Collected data
----------------------------------------
-- ==== Sys2Proof/Safety.lean ====
section
/-! DEFINITION. The words in which claims are made: what counts as a safe run, when an operand can be read, a result can
be written and an access is granted, and how a word ends. -/

namespace Sys2Proof.Safety

open Sys2Proof.Machine

/-! ### Runs -/

/-- A state that some steps lead to from another. -/
inductive Reaches : State → State → Prop where
  | here (s : State) : Reaches s s
  | step (s t u : State) (h : Reaches s t) (e : Machine.step t = .next u) : Reaches s u

/-- No step from a state stops the machine. -/
def Runs (s : State) : Prop := ∀ t, Reaches s t → ∃ u, Machine.step t = .next u

/-- The memory is in its canonical form. -/
def MemoryOk (s : State) : Prop := Memory.wf s.mem = true

/-! ### Operands and results

Each says that an operation of the model goes through, whatever the word then does with its answer. -/

/-- The guard of a word is 1 (R43). -/
def GuardOn (s : State) (g : KReg) : Prop := s.rd.pred g = true

/-- Reading x(r) gives `v` with taint `t`, and leaves `s1`: a register as it stands, or the head of a port (R24). -/
def ReadsAs (s : State) (r : XReg) (v : Word) (t : Bool) (s1 : State) : Prop := ∀ k, useX s r k = k v t s1

/-- Reading x(a) and then x(b), with the taint of both. -/
def ReadsTwo (s : State) (a b : XReg) (x y : Word) (t : Bool) (s2 : State) : Prop :=
  ∃ ta tb s1, ReadsAs s a x ta s1 ∧ ReadsAs s1 b y tb s2 ∧ t = (ta || tb)

/-- Reading x(r) to x(r + n - 1). -/
def ReadsRun (s : State) (r n : Nat) (vs : List Word) (s1 : State) : Prop := ∀ k, useRun s r n k = k vs s1

/-- x(d) can be written with `v`, which leaves `s1` before the write: a register that is not pending, or a port with room
(R24, R105). -/
def Takes (s : State) (d : XReg) (v : Word) (s1 : State) : Prop := ∀ k, destX s d v k = k s1

/-- A run of registers can be written with some values. -/
def TakesRun (s : State) (d : Nat) (vs : List Word) (s1 : State) : Prop := ∀ k, destRun s d vs k = k s1

/-- No source is bound for pushing and no destination for popping (R24). -/
def PortsFit (s : State) (srcs dsts : List XReg) : Prop :=
  (∀ a ∈ srcs, ∀ p, s.rd.port? a = some p → p.push = false) ∧ (∀ d ∈ dsts, ∀ p, s.rd.port? d = some p → p.push = true)

/-- A plain access passes its checks (R99) and nothing stands ahead of it at its homes (R284, R327): the physical addresses
of its bytes, and the state after the checks. -/
def Grants (s : State) (kind : Acc1) (va : Word) (n : Nat) (ps : List Nat) (s1 : State) : Prop :=
  ∀ k, access s kind va n k = k ps s1

/-- A relaxed access passes its checks (R99, R106). -/
def GrantsRelaxed (s : State) (kind : Acc1) (va : Word) (n : Nat) (ps : List Nat) (s1 : State) : Prop :=
  ∀ k, accessRelaxed s kind va n k = k ps s1

/-- The requests of a relaxed access are queued behind those of another state (R105): one, or two where the access crosses a
64-byte boundary and is not aligned (R100); together they name its bytes. -/
def Sends (s u : State) (va : Word) (ps : List Nat) (d : XReg) (kind : ReqKind) : Prop :=
  ∃ qs, u.reqs = s.reqs ++ qs ∧ qs ≠ [] ∧ qs.flatMap Req.phys = ps ∧
    (va.toNat / 64 = (va.toNat + ps.length - 1) / 64 → qs.length = 1) ∧
    ∀ q ∈ qs, q.thread = s.cur.num ∧ q.core = s.cur.core ∧ q.dom = s.cur.dom ∧ q.kind = kind ∧ q.dest = d ∧ q.whole = ps ∧
      q.num = s.stamp

/-- The word retires from `t` and the next bundle follows. -/
def Retires (i : Instr) (s t : State) : Prop := exec i s = .next (t.retire none)

/-- The word writes `v` with taint `t` to x(d), wherever x(d) can take it, and retires. -/
def Gives (i : Instr) (s s2 : State) (d : XReg) (v : Word) (t : Bool) : Prop :=
  ∀ s3, Takes s2 d v s3 → Retires i s (s3.setX d v t)

/-- The word writes a predicate and retires. -/
def GivesK (i : Instr) (s s2 : State) (k : KReg) (b : Bool) : Prop :=
  Retires i s { s2 with cur := s2.cur.setPred k b }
----------------------------------------
** WHAT THIS TASK INVOLVES **
With the line that has "(R24, R105). -/" as the first and the line that has "def TakesRun (s" as the last, repeat exactly that run of lines above and no more.

** EXERCISE OUTPUT **
(R24, R105). -/
def Takes (s : State) (d : XReg) (v : Word) (s1 : State) : Prop := ∀ k, destX s d v k = k s1

/-- A run of registers can be written with some values. -/
def TakesRun (s : State) (d : Nat) (vs : List Word) (s1 : State) : Prop := ∀ k, destRun s d vs k = k s1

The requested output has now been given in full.